Department of Biomedical Engineering, Washington University, Saint Louis, Missouri

Correspondence: Address reprint requests to Jin-Yu Shao, PhD, Dept. of Biomedical Engineering, Washington University in St. Louis, Campus Box 1097, Rm. 290E, Whitaker Hall, One Brookings Dr., St. Louis, MO 63130-4899. Tel.: 314-935-7467; Fax: 314-935-7448; E-mail: shao{at}biomed.wustl.edu.

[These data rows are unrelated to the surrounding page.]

/-- XFE_ACCESS: the next access of the channel has an error response. -/
def accessInject (c : Nat) (nocount : Bool) (s : State) : State :=
  if nocount then quietAccessErr c s
  else if prefetched s c then
    prefetchErr (((s.chan c).active.bind (fun a => srcAddr s a.words a.written)).getD 0) 0 [] s
  else accessErr c 1 0 s

/-- The hardware consumers of a ring take its head entry. -/
def consumeHead (q : Nat) (s : State) : State :=
  if q < 32 then descFetch q s
  else if q = 96 then bitstreamChunkAt 0 none s
  else if q = 101 then sourceFrameAt s
  else if q = 103 then jpegJobAt s
  else (List.range 16).foldl (fun t i => if t.spOn i ∧ t.spSrc i = q ∧ t.rgHead q = s.rgHead q then sampleTakeAt i t else t) s

/-- RING_CHECK: the next entry fails its check, as one whose check byte is wrong already does (R987); `take` is the
consumer. -/
def ringInject (q : Nat) (take : State → State) (s : State) : State :=
  let a := s.rgSlot q (s.rgHead q) + s.rgEsize q - 1
  let b := s.byte a
  if checkOk (s.rgEntry q (s.rgHead q)) then (take (s.storeBytes a [b ^^^ 1#8])).storeBytes a [b] else take s

/-- A consumer of ring `q` takes an entry: with RING_CHECK armed on the ring, the entry fails (R972). The injection stays
armed where the consumer takes nothing, since an entry that fails raises a record. -/
def atEntry (q : Nat) (take : State → State) (s : State) : State :=
  match s.armedFor 5 q with
  | none => take s
  | some _ =>
    if !s.rgOn q ∨ !s.rgHwCons q ∨ s.rgOcc q = 0 then take s
    else
      let t := injected (ringInject q take) (disarm s)
      if t.check.raised.length = s.check.raised.length then take s else t

/-- Channel `c` makes an access: with XFE_ACCESS armed on the channel, the access has an error response (R972); `real` tells
that it has an access error of its own, which is then one with the injected one (R987). -/
def atAccess (c : Nat) (real : Bool) (f : State → State) (s : State) : State :=
  match s.armedFor 4 c with
  | none => f s
  | some x =>
    if (s.chan c).active.isNone ∨ !s.xcRuns c then f s
    else injected (if real && !x.nocount then f else accessInject c x.nocount) (disarm s)

/-- INJECTION_FIRE: the armed injection meets its opportunity (R972). A page-parity mark waits for a read (R45),
a latent divergence of a retired pair never fires (R988). -/
def injectionFireAt (s : State) : State :=
  match s.check.armed with
  | none => s
  | some x =>
    let s1 := disarm s
    if x.kind = 1 then
      if s.pairRetired x.target then s
      else
        let w := Config.freeWord s.seq 0x2000
        divergeAt x.target 1 1 w (w ^^^ 1#32) true x.nocount s1
    else if x.kind = 4 then atAccess x.target false (fun t => t) s
    else if x.kind = 5 then
      let t := atEntry x.target (consumeHead x.target) s
      if t.check.armed.isSome then s else t
    else if x.kind = 6 then
      if s.linkLive then onLink (fun l => { l with suppress := x.count, inj := some x.nocount }) s1 else s
    else s

/-! ### Control memories (R979) -/

/-- The component whose code a reader runs from the memory it reads. -/
def parityComp (g : Agent) (a : Nat) : Option Nat :=
  match g with
  | .cpu .belvedere => if inWindow a 1 belvSram belvSramSize then some 1 else none
  | .cpu .dispatch => if inWindow a 1 dispSram dispSramSize then some 2 else none
  | .cpu (.sequencer _) => if inWindow a 1 dispSram dispSramSize then some 3 else none
  | .cpu .gatehouse => if inWindow a 1 gtSram 0x40000 then some 4 else none
  | _ => none

/-- CONTROL_MEMORY_PARITY. -/
def controlParityAt (g : Agent) (a : Nat) (s : State) : State :=
  if inWindow a 1 belvSram belvSramSize || inWindow a 1 dispSram dispSramSize || inWindow a 1 gtSram 0x40000 then
    let s1 := agentError g (s.raise .err 0x0734 0 clsTransient (leBytes a 5))
    match parityComp g a with
    | some c => countedRestart c s1
    | none => s1
  else s

/-! ### The ERR page (R974, R975, R985) -/

/-- A write to a register of the ERR page that passed judgement. -/
def errStore (m : Master) (off : Nat) (v mask : Word) (s : State) : State :=
  if off = 0x4C then popAt m v s
  else if 0x70 ≤ off ∧ off < 0x90 then
    if !hasLatch m then s else onCheck (fun k => { k with staged := k.staged.put (8 * m.code + (off - 0x70) / 4) v }) s
  else if off = 0x90 then raiseGoAt m v s
  else if off = 0xC0 then injWrite v s
  else if off = 0xC4 ∧ s.check.armed.isSome then s.reject .err 0xC4 0x0721
  else plainStore .err off v mask s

It has been hypothesized, from earlier studies on single-tether extraction from individual leukocytes and human umbilical vein endothelial cells, that during rolling of leukocytes on the endothelium, simultaneous extraction of membrane nanotubes (tethers) occurs, resulting in enhancement of the force decrease on the adhesive bond. In this study, using the micropipette aspiration technique and fluorescence microscopy, we show that tethers are indeed extracted simultaneously when an endothelial cell and a leukocyte are separated after brief contact and adhesion, and the endothelial cell contributes much more to the composite tether length. In addition, the constitutive relationship for simultaneous tether extraction is determined with neutrophils and T-lymphocytes as force transducers, and cytokine-stimulated human umbilical vein and dermal microvascular endothelial cells as substrates, respectively. This relationship is consistent with that derived theoretically from the constitutive equations for single-tether extraction from either cell alone. Moreover, we show that simultaneous tether extraction was likely terminated by receptor-ligand bond dissociation. With a biomechanical model of leukocyte rolling, we predict the force history of the adhesive receptor-ligand bond and show that it is remarkably similar for different leukocyte-endothelial cell pairs. Simultaneous tether extraction therefore represents a generic mechanism for stabilizing leukocyte rolling on the endothelium.